§ Problem description: The output should consist solely of the line containing "theorem staleRecords_evaluated (s" and the lines that follow it through the end of the data below.

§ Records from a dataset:
______

-- ==== Sys2Proof/Laws/LaneChanges.lean ====
section
/-! SUPPORT. What a lane's change of state, the working-lane test and the availability of fibre do, said once (R100, R104, R105,
R113, R116). -/

namespace Sys2Proof.Machine

variable {s t u : State}

/-! ### The timing source (R113) -/

/-- The timing source chosen from the lane states is the manual's. -/
theorem timingOf_eq (l : LaneInterface) : l.timingOf = l.source := by
  unfold LaneInterface.timingOf LaneInterface.source
  cases hw : l.working <;> cases ha : l.a.state <;> cases hb : l.b.state <;> simp [LaneInterface.lane, otherLane, ha, hb]

theorem retimed_timing (l : LaneInterface) : l.retimed.timing = l.retimed.source := timingOf_eq l

/-- The working-lane test's target, by its two conditions (R104). -/
theorem testTarget_some (l : LaneInterface) : l.testTarget.isSome = true ↔ l.mustChange := by
  unfold LaneInterface.testTarget LaneInterface.mustChange
  simp only
  split
  next h => exact ⟨fun _ => h, fun _ => rfl⟩
  next h => exact ⟨fun x => (by cases x), fun x => absurd x h⟩

/-! ### ALIGNED circuits go back to the queue (R38) -/

theorem requeueFull_spec {c : CircuitNo} {x : Context} (hx : (s.circuit c).context = some x) :
    Becomes c ((s.circuit c).requeuedRecord x) s (s.requeueFull c) ∧ (s.requeueFull c).align.queue = s.align.queue ++ [⟨c, .full⟩] := by
  set q := s.putContext c { x with delta := none } with hq
  have hqc : (q.circuit c).context = some { x with delta := none } := by rw [hq, State.putContext, State.putCircuit_circuit_eq]; rfl
  have hm := enterMeasuring_becomes hqc .queued
  have fm := enterMeasuring_frame q c .queued
  have hfin : s.requeueFull c = (q.enterMeasuring c .queued).joinQueue c .full := by
    unfold State.requeueFull
    rw [hx]
  have fj := joinQueue_frame (q.enterMeasuring c .queued) c .full
  rw [hfin]
  refine ⟨⟨?_, fun d hd => ?_⟩, ?_⟩
  · rw [fj.sameCircuit (by simp), hm.1, fj.evaluated_eq (by simp) (by simp), hq, State.putContext, State.putCircuit_circuit_eq]
    rfl
  · rw [fj.sameCircuit (by simp), hm.2 d hd, hq, State.putContext, State.putCircuit_circuit_ne _ _ (by simp at hd; exact Ne.symm hd)]
  · change (q.enterMeasuring c .queued).align.queue ++ _ = _
    rw [fm.sameQueue (by simp)]
    rfl

/-- An ALIGNED circuit with a context. -/
def State.requeues (s : State) (c : CircuitNo) : Prop := (s.circuit c).state = .aligned ∧ (s.circuit c).context.isSome = true

theorem requeueFor_still {c : CircuitNo} (h : ¬ ((s.circuit c).state = .aligned ∧ (s.circuit c).context.isSome = true)) :
    State.requeueFor s c = s := by
  unfold State.requeueFor
  split
  next ha =>
    unfold State.requeueFull
    cases hx : (s.circuit c).context with
    | none => rfl
    | some x => exact absurd ⟨ha, by rw [hx]; rfl⟩ h
  · rfl

theorem requeue_foldl : ∀ (l : List CircuitNo) (s : State), l.Nodup →
    (∀ c ∈ l, ∀ x, (s.circuit c).state = .aligned → (s.circuit c).context = some x →
      (l.foldl State.requeueFor s).circuit c = evaluated (l.foldl State.requeueFor s).spans (l.foldl State.requeueFor s).lanes ((s.circuit c).requeuedRecord x)) ∧
    (∀ c, c ∉ l ∨ (s.circuit c).state ≠ .aligned → (l.foldl State.requeueFor s).circuit c = s.circuit c) ∧
    (l.foldl State.requeueFor s).align.queue = s.align.queue ++
      (l.filter fun c => (s.circuit c).state = .aligned ∧ (s.circuit c).context.isSome).map (fun c => ⟨c, .full⟩) ∧
    SameBut [.circuits, .matcherQueue] s (l.foldl State.requeueFor s)
  | [], s, _ => ⟨fun c h => (by cases h), fun _ _ => rfl, by simp, .refl _ s⟩
  | a :: l, s, hn => by
    have ha : a ∉ l := (List.nodup_cons.mp hn).1
    obtain ⟨h1, h2, h3, h4⟩ := requeue_foldl l (State.requeueFor s a) (List.nodup_cons.mp hn).2
    set m := State.requeueFor s a with hm
    rw [List.foldl_cons, ← hm]
    have hmf : SameBut [.circuits, .matcherQueue] s m := by
      rw [hm]; unfold State.requeueFor; split
      · exact requeueFull_frame s a
      · exact .refl _ s
    have hmo : ∀ c, c ≠ a → m.circuit c = s.circuit c := by
      intro c hc
      by_cases hr : (s.circuit a).state = .aligned ∧ (s.circuit a).context.isSome = true
      · obtain ⟨x, hx⟩ := Option.isSome_iff_exists.mp hr.2
        rw [hm, State.requeueFor, if_pos hr.1]
        exact (requeueFull_spec hx).1.2 c (by simpa using hc)
      · rw [hm, requeueFor_still hr]
    have hfilter : (l.filter fun c => (m.circuit c).state = .aligned ∧ (m.circuit c).context.isSome) =
        l.filter fun c => (s.circuit c).state = .aligned ∧ (s.circuit c).context.isSome :=
      List.filter_congr fun c hc => by rw [hmo c (by rintro rfl; exact ha hc)]
    refine ⟨fun c hc x hst hx => ?_, fun c hc => ?_, ?_, hmf.trans h4⟩
    · rcases List.mem_cons.mp hc with rfl | hcl
      · have hs := (requeueFull_spec hx).1.1
        have hmc : m = s.requeueFull c := by rw [hm, State.requeueFor, if_pos hst]
        rw [h2 c (.inl ha), h4.evaluated_eq (by simp) (by simp), hmc]
        exact hs
      · have hca : c ≠ a := by rintro rfl; exact ha hcl
        have := h1 c hcl x (by rw [hmo c hca]; exact hst) (by rw [hmo c hca]; exact hx)
        rwa [hmo c hca] at this
    · by_cases hca : c = a
      · subst hca
        have hst : (s.circuit c).state ≠ .aligned := by
          rcases hc with hc | hc
          · exact absurd (List.mem_cons_self) hc
          · exact hc
        have hmc : m = s := by rw [hm]; exact requeueFor_still fun y => hst y.1
        rw [h2 c (.inl ha), hmc]
      · rw [h2 c ?_, hmo c hca]
        rw [hmo c hca]
        rcases hc with hc | hc
        · exact .inl fun y => hc (List.mem_cons_of_mem a y)
        · exact .inr hc
    · rw [h3, hfilter]
      by_cases hr : (s.circuit a).state = .aligned ∧ (s.circuit a).context.isSome = true
      · obtain ⟨x, hx⟩ := Option.isSome_iff_exists.mp hr.2
        have hq : m.align.queue = s.align.queue ++ [⟨a, .full⟩] := by
          rw [hm, State.requeueFor, if_pos hr.1]; exact (requeueFull_spec hx).2
        rw [hq, List.filter_cons_of_pos (by simpa using hr)]
        simp
      · rw [hm, requeueFor_still hr, List.filter_cons_of_neg (by simpa using hr)]

/-! ### The working lane (R104, R105) -/

/-- The record of a span after a change of the working lane keeps its state, on which conditioning rests. -/
theorem staleRecords_evaluated (s : State) (lanes : LaneInterface) (r : Circuit) :
    evaluated s.staleRecords.spans lanes r = evaluated s.spans lanes r := by
  have : ∀ n, ((s.spans.map fun u => { u with record := u.record.staled }).get n).state = (s.spans.get n).state := fun n => by simp
  simp only [State.staleRecords, State.setSpans_spans, evaluated, conditioned, this]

______

§ Solved problem:
theorem staleRecords_evaluated (s : State) (lanes : LaneInterface) (r : Circuit) :
    evaluated s.staleRecords.spans lanes r = evaluated s.spans lanes r := by
  have : ∀ n, ((s.spans.map fun u => { u with record := u.record.staled }).get n).state = (s.spans.get n).state := fun n => by simp
  simp only [State.staleRecords, State.setSpans_spans, evaluated, conditioned, this]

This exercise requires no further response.